*What to produce*
Among the records that follow, set down only the lines from the one containing "((s.bump (Reg.eqSeq i)" to the one containing "(Reg.eqFull i) 0", both included, exactly.

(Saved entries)

-- ==== Sys2Proof/Machine/Instances.lean ====
section
/-!
DEFINITION. Machine/Instances.lean: the commands of chapter 5: doorbells, the event queue's consumer, set-up operations, the remote-instance transport,
resizing, quiesce, reset and removal, yields' ends.
-/
namespace Sys2Proof.Machine

/-! Parts of the instance commands. -/
namespace Inst

/-- A refusal of a set-up operation. -/
def no (s : State) (st : Nat) : State × Option (Nat × Bytes) := (s, some (st, []))

/-- A set-up operation that is done, with its data. -/
def ok (s : State) (d : Bytes) : State × Option (Nat × Bytes) := (s, some (St.ok, d))

/-- A set-up operation that waits for the invalidation of some worlds and then ends exports; at once done where there is none. -/
def waitFor (s : State) (i : Nat) (ends ws : List Nat) : State × Option (Nat × Bytes) :=
  if ws.isEmpty then ok (s.revoked ends) [] else ((s.setNum (Num.mbWorlds i) ws).setNum (Num.mbEnds i) ends, none)

/-- Write EQ_OVERFLOW once space frees (R129): it takes its sequence number now. -/
def overflow (s : State) (i : Nat) : State :=
  let pl := record [(4, s.reg (Reg.eqLostInfo i)), (4, s.reg (Reg.eqLostOther i)), (4, s.reg (Reg.eqFirstLost i))]
  let e : Event := ⟨s.now, U.hal, St.eqOverflow, s.instWorld i, 2, s.reg (Reg.eqSeq i), padTo 14 pl⟩
  ((s.bump (Reg.eqSeq i) 32).eqWrite i e).setRegs [(Reg.eqLostInfo i, 0), (Reg.eqLostOther i, 0), (Reg.eqFirstLost i, 0xFFFFFFFF), (Reg.eqFull i, 2)]

/-- Write stored events in order while there is space (R129). -/
def drainStore (s : State) (i : Nat) : List Event → State
  | [] => (s.setEqStored i []).setReg (Reg.eqFull i) 0
  | e :: es => if s.eqSpace i = 0 then (s.setEqStored i (e :: es)).setReg (Reg.eqFull i) 1 else drainStore (s.eqWrite i e) i es

/-- A ring that can run again looks at the packet at its RPTR. -/
def look (s : State) (i r : Nat) : State := if s.ringWaiting i r = 0 then s else s.lookAhead i r

/-- The requester of an InstOp is answered (R518). -/
def opAnswer (s : State) (n i st : Nat) : State := (s.setReg (skey n (Obj.instOpStatus i)) st).reply st

/-- An InstOp of a session on instance `i`. -/
def op (n i : Nat) (f : State → State × Nat) (s : State) : State :=
  if 55 < i then s
  else s.gated n (Obj.instOp i) (fun s =>
    let x := f s
    opAnswer x.1 n i x.2)

/-- World kind code of an instance (table Instance kinds). -/
def kind (i : Nat) : Nat := if i < 32 then 3 else if i < 48 then 4 else 5

/-- An enabled instance with the same non-zero GuestTag (R125). -/
def sameTag (s : State) (tag : Nat) : Option Nat :=
  if tag = 0 then none
  else (List.range 56).find? (fun j => s.reg (Obj.instState j) != 0 && s.reg (Reg.instKindTag j) == tag && s.reg (Obj.worldState (s.instWorld j)) != 5)

/-- The blocks that a video instance's enable grants to its world (R126). -/
def videoBlocks (s : State) (i : Nat) : List Nat := if i < 48 then [] else [U.dpr (i - 48), s.reg (Obj.instVideoUsbPort i)]

/-- A block that cannot be granted to a new world. -/
def notGrantable (s : State) (h : Nat) : Nat :=
  if !isBlock h then St.handoverNotBlock
  else if s.reg (Reg.unitState h) = 5 then St.unitDead
  else if s.reg (Reg.blockState h) = 0 then St.handoverNotFree
  else if s.reg (Reg.blockState h) ≠ 6 ∨ s.reg (Reg.blockTo h) ≠ 0 then St.busy
  else St.ok

/-- Put an instance into a world and make it RUNNING. -/
def start (s : State) (n i w tag : Nat) : State :=
  let s := s.setRegs [(Obj.instState i, 1), (Obj.instWorld i, w), (Reg.instKindTag i, tag), (Obj.instancesFree, s.reg Obj.instancesFree - 1), (Reg.mbStatus i, 0),
    (Reg.mbSeq i, 0), (Reg.mbDone i, 0), (Reg.mbResp i, 0), (Reg.mbBusy i, 0), (Reg.instOpen i, 0), (Reg.poolPeakInst i, 0)]
  let s := (s.doorbellsClear i).worldDerive w
  let s := (List.range 4).foldl (fun s j => s.counterZero (488 + 4 * i + j)) s
  let s := if i < 32 then s.openGuest i w else s
  (videoBlocks s i).foldl (fun s h => s.startGrant h w n) s

/-- Enable an instance (R99, R125, R126, R518). -/
def enable (s : State) (n i : Nat) : State × Nat :=
  let tag := s.reg (Obj.instGuestTag i)
  if s.reg Obj.lifecycleState = 4 then (s, St.lifecycleState)
  else if s.reg (Obj.instState i) ≠ 0 then (s, St.busy)
  else match (videoBlocks s i).find? (fun h => notGrantable s h != St.ok) with
    | some h => (s, notGrantable s h)
    | none => match sameTag s tag with
      | some j =>
        if s.reg (Obj.worldKind (s.instWorld j)) ≠ kind i ∨ 8 ≤ (s.worldInsts (s.instWorld j)).length then (s, St.tagConflict)
        else (start s n i (s.instWorld j) tag, St.ok)
      | none => if s.reg Reg.rngStopped = 1 then (s, St.cryptoRngFail) else match s.createWorld (kind i) with
        | none => (s.raise [.hal, .owner] U.hal St.limitReached 0xFF 2 [(1, i), (2, tag)], St.limitReached)
        | some (w, s) => (start s n i w tag, St.ok)

/-- Grants of an instance by sub-index 04 to 08, and what it holds against each (R135). -/
def held (s : State) (i sub : Nat) : Nat :=
  if sub = 4 then 2 * s.reg (Reg.memPages (s.instWorld i)) else if sub = 5 then s.reg (Reg.resRenderer i)
  else if sub = 6 then s.reg (Reg.resBandwidth i) else if sub = 7 then s.reg (Reg.resAudio i) else s.reg (Reg.resTouch i)

/-- A grant lies below what the instance holds (R135). A latency is above its grant when it is shorter than AudioLatencyUs. -/
def above (s : State) (i sub : Nat) : Bool :=
  let g := s.reg (okey (0x900 + i) sub)
  if sub = 4 then decide (s.memLimit (s.instWorld i) < held s i 4)
  else if sub = 7 then held s i 7 != 0 && (g == 0 || decide (held s i 7 < g))
  else decide (g < held s i sub)

/-- The new value `v` of grant `sub` is a decrease: a latency grant decreases as its shortest latency grows, or ends (R135). -/
def lowers (old sub v : Nat) : Bool := if sub = 7 then old != 0 && (v == 0 || decide (old < v)) else decide (v < old)

/-- Cut the reservation of instance `i` against grant `x.1` to `x.2`, or to the present grant where that is higher, and tell the instance (R135). -/
def cut (i : Nat) (s : State) (x : Nat × Nat) : State :=
  if !above s i x.1 then s
  else
    let g := s.reg (okey (0x900 + i) x.1)
    let lim := if x.1 = 7 then (if g = 0 ∧ x.2 = 0 then 0 else max (held s i 7) (if x.2 = 0 then g else if g = 0 then x.2 else min x.2 g)) else min (held s i x.1) (max x.2 g)
    let keep := fun (k : Nat) => if k = x.1 then lim else held s i k
    (s.reserve i (keep 5) (keep 6) (keep 7) (keep 8)).raise [.inst i] U.hal St.resized (s.instWorld i) 1 [(1, x.1), (4, g)]

/-- The cuts of a list that are due, and the others. -/
def cutsDue (now : Nat) : List Nat → List (Nat × Nat) × List Nat
  | due :: sub :: v :: l =>
    let r := cutsDue now l
    if now < due then (r.1, due :: sub :: v :: r.2) else ((sub, v) :: r.1, r.2)
  | _ => ([], [])

end Inst

/-- DOORBELL (R127, R136, R206, R183): a doorbell write to ring `r` of instance `i`. -/
def execDoorbell (i r wptr : Nat) (dg : Dgram) (s : State) : Host.Outcome State Fault Refusal :=
  s.whenUp (fun s =>
    .next (
      let st := s.reg (Obj.instState i)
      let w := wptr % 2 ^ 32
      if 47 < i ∨ 7 < r ∨ st = 0 ∨ 4 ≤ st ∨ !s.inService then s
      else s.arrives i dg (fun s =>
        let s := s.setReg (Reg.doorbellLast i r) w
        let rs := s.reg (Reg.ringState i r)
        if rs = 0 then s.raise [.inst i] U.hal St.ringState (s.instWorld i) 2 [(1, r), (4, w)]
        else if rs = 3 then s.setReg (Reg.ringWptr i r) w
        else if 2 ^ s.reg (Reg.ringLog2 i r) / 4 < (w + 2 ^ 32 - s.reg (Reg.ringRptr i r)) % 2 ^ 32 then
          (s.raise [.inst i] U.hal St.ringOverrun (s.instWorld i) 3 [(1, r), (4, w)]).stopRing i r St.ringOverrun
        else
          let s := s.setReg (Reg.ringWptr i r) w
          if st ≠ 1 ∨ rs = 4 then s
          else
            let s := if s.ringWaiting i r = 0 then s else s.setReg (Reg.ringState i r) 2
            let s := if s.reg (Reg.nimPass i r) = 1 ∧ s.reg (Reg.nimWait i r) = 3 then s.extReread i r false else s
            let s := if s.reg (Reg.nimWait i r) = 1 then s.fenceCheck i r else s
            Inst.look s i r)))

/-- EQ_CONS_DOORBELL (R129): the guest has consumed records; EQ_OVERFLOW and stored events follow where the queue was full. -/
def execEqConsDoorbell (i cons : Nat) (dg : Dgram) (s : State) : Host.Outcome State Fault Refusal :=
  s.whenUp (fun s =>
    .next (
      let st := s.reg (Obj.instState i)
      if 47 < i ∨ st = 0 ∨ 4 ≤ st ∨ !s.inService then s
      else s.arrives i dg (fun s =>
        let s := s.setReg (Reg.doorbellLast i 8) (cons % 2 ^ 32)
        if s.reg (Reg.eqExists i) = 0 then s
        else
          let s := s.setReg (Reg.eqCons i) (cons % 2 ^ 32)
          if s.reg (Reg.eqFull i) = 0 ∨ s.eqSpace i = 0 then s
          else
            let s := if s.reg (Reg.eqFull i) = 1 then Inst.overflow s i else s
            (Inst.drainStore s i (s.eqStored i)).eqInterrupt i)))

/-- EQ_HOLDOFF_EXPIRY (R128): the interrupt that waited for EQ_HOLDOFF_US is raised. -/
def execEqHoldoffExpiry (i : Nat) (s : State) : Host.Outcome State Fault Refusal :=
  s.whenUp (fun s =>
    .next (if s.reg (Reg.eqExists i) = 0 ∨ s.reg (Reg.eqIrqDue i) = 0 then s else s.eqInterrupt i))

/-- RING_CREATE (R131, R210). -/
def execRingCreate (i : Nat) (m : Mail) (r log2 vector base : Nat) (s : State) : Host.Outcome State Fault Refusal :=
  s.whenUp (fun s =>
    .next (s.mbRequest i 0x40 m true (fun s =>
      if 7 < r ∨ s.reg (Reg.ringState i r) ≠ 0 then Inst.no s St.ringState
      else if log2 < 12 ∨ 22 < log2 ∨ vector < 1 ∨ 63 < vector then Inst.no s St.valueRange
      else if base % 4096 ≠ 0 ∨ !s.mapped (s.instWorld i) (s.reg (Reg.s1Root i r)) base .read then Inst.no s St.badAlign
      else
        let s' := s.setRegs [(Reg.ringState i r, 1), (Reg.ringLast i r, 0), (Reg.ringBase i r, base), (Reg.ringLog2 i r, log2), (Reg.ringVector i r, vector),
          (Reg.ringRptr i r, 0), (Reg.ringWptr i r, 0)]
        if !rendererRing r then Inst.ok s' []
        else match s.nextCtx with
          | none => Inst.no s St.limitReached
          | some c => Inst.ok (s'.setRegs [(Reg.ringCtx i r, c), (Reg.ctxLast, c), (Reg.nimPrio i r, 1)]) [])))

/-- RING_DESTROY (R131): BUSY while RPTR differs from WPTR_SEEN, but for a STOPPED ring, which takes no further words (R127; log 19). -/
def execRingDestroy (i : Nat) (m : Mail) (r : Nat) (s : State) : Host.Outcome State Fault Refusal :=
  s.whenUp (fun s =>
    .next (s.mbRequest i 0x41 m false (fun s =>
      if 7 < r ∨ s.reg (Reg.ringState i r) = 0 then Inst.no s St.ringState
      else if s.ringWaiting i r ≠ 0 ∧ s.reg (Reg.ringState i r) ≠ 3 then Inst.no s St.busy
      else Inst.ok (s.ringGone i r) [])))

/-- EQ_CREATE (R131). -/
def execEqCreate (i : Nat) (m : Mail) (log2 vector holdoff base : Nat) (s : State) : Host.Outcome State Fault Refusal :=
  s.whenUp (fun s =>
    .next (s.mbRequest i 0x42 m false (fun s =>
      if log2 < 6 ∨ 16 < log2 ∨ 63 < vector ∨ 1000 < holdoff then Inst.no s St.valueRange
      else if base % 4096 ≠ 0 ∨ !s.mapped (s.instWorld i) (s.reg (Reg.s1Root i 8)) base .write then Inst.no s St.badAlign
      else Inst.ok ((s.eqGone i).setRegs [(Reg.eqExists i, 1), (Reg.eqBase i, base), (Reg.eqLog2 i, log2), (Reg.eqVector i, vector), (Reg.eqHoldoff i, holdoff)]) [])))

*Reply*
  ((s.bump (Reg.eqSeq i) 32).eqWrite i e).setRegs [(Reg.eqLostInfo i, 0), (Reg.eqLostOther i, 0), (Reg.eqFirstLost i, 0xFFFFFFFF), (Reg.eqFull i, 2)]

/-- Write stored events in order while there is space (R129). -/
def drainStore (s : State) (i : Nat) : List Event → State
  | [] => (s.setEqStored i []).setReg (Reg.eqFull i) 0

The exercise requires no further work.